[Entries taken from a collection]
/-- XNG_RETRANSMIT (R487): every frame from the first not acknowledged is sent again. -/
def execXngRetransmit (s : State) : Out :=
  if !(s.xngRuns && s.flag F.XNG_STATUS.LINK) then .next s
  else .next (s.xng.unacked.foldl (fun s u => (s.emit (.crossing u.2.1 u.2.2)).bump R.XNG_U_RETRANSMITS) s)

/-- The oldest waiting message of a kind that passes a test, and the others. -/
def takeMsg (p : Nat × List Byte → Bool) : List (Nat × List Byte) → Option (List Byte × List (Nat × List Byte))
  | [] => none
  | m :: t => if p m then some (m.2, t) else (takeMsg p t).map fun r => (r.1, m :: r.2)

/-- Take the oldest waiting message that passes a test. -/
def State.crossTake (s : State) (p : Nat × List Byte → Bool) : Option (List Byte × State) :=
  (takeMsg p s.xng.msgs).map fun r => (r.1, { s with xng := { s.xng with msgs := r.2 } })

/-! ## Paths (R491) -/

/-- A path's state shown; its change is flagged and recorded. -/
def State.setPath (s : State) (xpath up : Bool) : State :=
  let f := if xpath then F.XNG_STATUS.XPATH else F.XNG_STATUS.DPATH
  if s.flag f = up then s
  else
    ((s.setFld f (b2n up)).raise F.XNG_INT_STATUS.PATH).ringLog 0x000B 46 (leBytes 1 (b2n (!xpath)) ++ leBytes 1 (b2n up))

/-- PATH_DOWN (R491): 3.1 ms without a heartbeat. -/
def execPathDown (dt : Nat) (s : State) : Out :=
  let s := s.elapse dt
  let old (t : Option Nat) : Bool := match t with | some t => decide (3720000 ≤ s.now - t) | none => true
  let s := if old s.xng.hbX then s.setPath true false else s
  .next (if old s.xng.hbD then s.setPath false false else s)

/-- CROSSING_LINK_CHANGE (R491): the link comes up with fresh sequence numbers, or goes down with its path (log 28); its signal is a
wake source (R480). -/
def execCrossingLinkChange (up : Bool) (s : State) : Out :=
  if s.flag F.XNG_STATUS.LINK = up then .next s
  else
    let s := s.setFld F.XNG_STATUS.LINK (b2n up)
    if up then .next ({ s with xng := { s.xng with txSeq := 0, rxSeq := 0, unacked := [] } }.wakeEvent 7)
    else .next (s.setPath true false)

/-- DUTY_INPUT_CHANGE (R489, R481): levels of the peer's DUTY_A and DUTY_B. -/
def execDutyInputChange (a b : Bool) (s : State) : Out :=
  let v := b2n b * 2 + b2n a
  let was := s.fld F.XNG_STATUS.PEER_DUTY
  if was = v then .next s
  else
    let s := (s.setFld F.XNG_STATUS.PEER_DUTY v).raise F.XNG_INT_STATUS.DUTY
    .next (if v = 0 then s.wakeEvent 6 else s)

/-! ## Heartbeats (R490) -/

/-- Releasing duty under R65 or R531. -/
def State.releasingDuty (s : State) : Bool := s.sys.warnAt.isSome || s.xng.releasing

/-- The bytes of a heartbeat (log 28). -/
def State.hbBytes (s : State) (seq : Nat) : List Byte :=
  leBytes 4 (s.reg R.ALM_UNIT_ID).toNat ++ leBytes 8 seq ++ leBytes 1 s.sys.mode.num ++ leBytes 1 s.xngState
    ++ leBytes 1 (b2n s.releasingDuty * 4 + b2n (s.flag F.XNG_CTRL.HOME) * 2 + b2n s.sys.duty) ++ leBytes 1 0
    ++ leBytes 4 s.epoch ++ leBytes 8 (s.cnt R.XNG_SENT).toNat ++ leBytes 8 (s.cnt R.XNG_APPLIED).toNat ++ s.cfgDigest

/-- A heartbeat read from its bytes; none when it is short or names no mode or STATE. -/
def readHb (l : List Byte) : Option HbInfo :=
  let f := leAt l 14 1
  if l.length < 68 || (modeOf (leAt l 12 1)).isNone || decide (9 < leAt l 13 1) then none
  else
    some { unitId := leAt l 0 4, seq := leAt l 4 8, mode := leAt l 12 1, state := leAt l 13 1, duty := bitOf f 0,
           home := bitOf f 1, releasing := bitOf f 2, epoch := leAt l 16 4, sent := leAt l 20 8, applied := leAt l 28 8,
           cfg := leAt l 36 32 }

/-- The frame of a heartbeat on the data path. -/
def State.hbFrame (s : State) (hb : List Byte) : List Byte :=
  ethHeader (s.fld F.XNG_HB_MAC_LO.ADDR_LO + s.fld F.XNG_HB_MAC_HI.ADDR_HI * 2 ^ 32) (s.station (s.fld F.XNG_CTRL.HB_PORT))
    (s.fld F.XNG_HB_MAC_HI.VLAN) 0 0x88B5 ++ hb

/-- HEARTBEAT_SEND (R490): every 1 ms, on both paths. -/
def execHeartbeatSend (dt : Nat) (s : State) : Out :=
  let s := s.elapse dt
  if !(s.pairRuns && decide (clkPerMs ≤ s.now - s.xng.hbAt)) then .next s
  else
    let n := s.xng.hbSeq + 1
    let hb := s.hbBytes n
    let s := { s with xng := { s.xng with hbSeq := n, hbAt := s.now } }
    .next ((s.crossSend 2 hb).txSubmit (s.fld F.XNG_CTRL.HB_PORT) ⟨3, s.hbFrame hb, .heartbeat⟩)

/-- STATE of a unit holding duty follows its peer's (R501). -/
def State.followPeer (s : State) (h : HbInfo) : State :=
  if s.sys.duty && (s.xngState = 1 || s.xngState = 2) then s.setXngState (if h.state = 5 then 1 else 2) else s

/-- A heartbeat taken from a path (R490 to R493). -/
def State.heartbeat (s : State) (xpath : Bool) (l : List Byte) : State :=
  let s := s.bump (if xpath then R.XNG_U_HB_RX_CROSSING else R.XNG_U_HB_RX_PORT)
  match readHb l with
  | none => s.bump R.XNG_U_HB_BAD
  | some h =>
    let s := s.bump R.XNG_U_HB_ACCEPTED
    let s := { s with xng := { s.xng with
      hb := some h
      hbX := if xpath then some s.now else s.xng.hbX
      hbD := if xpath then s.xng.hbD else some s.now } }
    let s := if xpath && !s.flag F.XNG_STATUS.LINK then s else s.setPath xpath true
    let s := s.setFld F.XNG_STATUS.HOME_CONFLICT (b2n (h.home = s.flag F.XNG_CTRL.HOME))
    let s := if s.sys.duty then s.setCnt R.XNG_APPLIED (w64 h.applied) else s
    (s.followPeer h).bootAct

/-- HEARTBEAT_RX: the oldest heartbeat received on the Crossing, or through the parser. -/
def execHeartbeatRx (xpath : Bool) (s : State) : Out :=
  if xpath then
    match (if s.xngRuns then s.crossTake (fun m => m.1 = 2) else none) with
    | none => .next s
    | some r => .next (r.2.heartbeat true r.1)
  else if !s.pairRuns then .next s
  else
    match s.xng.hbIn with
    | [] => .next s
    | l :: t => .next ({ s with xng := { s.xng with hbIn := t } }.heartbeat false l)

/-! ## Holding duty (R494) -/

/-- The row of R494 that applies; a stopped Crossing counts as its path down (R532). -/
def State.pairRow (s : State) : Nat :=
  let x := s.flag F.XNG_STATUS.XPATH && !s.flag F.XNG_STATUS.STOPPED
  let d := s.flag F.XNG_STATUS.DPATH
  let lines := s.fld F.XNG_STATUS.PEER_DUTY
  let releasing := match s.xng.hb with | some h => h.releasing | none => false
  if lines = 0 && releasing then 1
  else if !x && !d then (if lines = 3 then 3 else 2)
  else if !x then 4
  else if !d then 5
  else 6

/-- Takeover by way of M9 (R508). -/
def State.takeBy508 (s : State) : State :=
  { s with
    xng := { s.xng with via508 := true, guardAt := none }
    err := { s.err with recovering := true, tf := s.now, rsvAt := s.now, overrun := false } }.beginTrans .recovery 15

/-- A shadow decides takeover (R494, R506, R508). -/
def State.decideTakeover (s : State) : State := if s.xngState = 5 then s.beginTrans .takeover 7 else s.takeBy508

/-- A Pair fault is recorded, and the time without one starts anew (R509, R518). -/
def State.pairReport (s : State) (code : Nat) : State :=
  { s with xng := { s.xng with inStepAt := s.now } }.detect code 0 46

/-- The unit becomes the isolated one (R510). -/
def State.isolate (s : State) : State :=
  if s.sys.duty then
    let lines := s.dutyLines
    let s : State := { s with
      sys := { s.sys with isolated := true }
      xng := { s.xng with releasing := true } }
    (s.linesMoved lines).beginTrans .shadow 7
  else
    let s : State := { s with
      sys := { s.sys with isolated := true }
      xng := { s.xng with joinAt := none, lagOkAt := none, handover := none } }
    (s.setXngState 6).showMode

/-- The Crossing path is back: the isolated unit joins again (R510). -/
def State.rejoinIsolated (s : State) : State :=
  if s.sys.mode = .shadow && s.sys.isolated then
    ({ s with sys := { s.sys with isolated := false }, xng := { s.xng with joinAt := none, retryAt := none } }.setXngState 3).showMode
  else s

/-- The home unit in M5 under row 4 is out of the journal, and in step no more (R501); its guard time runs (R510). -/
def State.startGuard (s : State) : State :=
  let s := if 3 ≤ s.xngState && s.xngState ≤ 5 then
      { s.setXngState 3 with xng := { (s.setXngState 3).xng with joinAt := none, lagOkAt := none, handover := none } }
    else s
  { s with xng := { s.xng with guardAt := some (s.xng.guardAt.getD s.now) } }

/-- What a unit in M5 does by the row. -/
def State.shadowRow (s : State) (row : Nat) : State :=
  match row with
  | 1 | 2 => s.decideTakeover
  | 4 =>
    if s.flag F.XNG_CTRL.HOME then s.startGuard
    else if s.sys.isolated then s
    else s.isolate
  | 5 | 6 => s.rejoinIsolated
  | _ => s

/-- What a unit that holds duty does by the row. -/
def State.dutyRow (s : State) (row : Nat) : State :=
  match row with
  | 2 | 3 => if s.xngState = 1 then s.setXngState 2 else s
  | 4 =>
    if s.flag F.XNG_CTRL.HOME then (if s.xngState = 1 then s.setXngState 2 else s)
    else if s.xng.releasing then s
    else s.isolate
  | _ => s

/-- The Pair faults of rows 3 and 5: every 1 s while row 3 holds, and once as row 5 is entered (R518). -/
def State.rowFault (s : State) (row : Nat) : State :=
  if row = 3 then
    let due := match s.xng.row3At with | some t => decide (clkPerS ≤ s.now - t) | none => true
    if due then { s with xng := { s.xng with row3At := some s.now } }.pairReport 0x22 else s
  else if row = 5 && s.xng.row != 5 then s.pairReport 0x23
  else s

**ACTIVITY**
The answer should contain only the lines from the first line of the entries through the line holding "else .next (s.xng.unacked.foldl", each exactly as written.

**EXERCISE RESULT**
/-- XNG_RETRANSMIT (R487): every frame from the first not acknowledged is sent again. -/
def execXngRetransmit (s : State) : Out :=
  if !(s.xngRuns && s.flag F.XNG_STATUS.LINK) then .next s
  else .next (s.xng.unacked.foldl (fun s u => (s.emit (.crossing u.2.1 u.2.2)).bump R.XNG_U_RETRANSMITS) s)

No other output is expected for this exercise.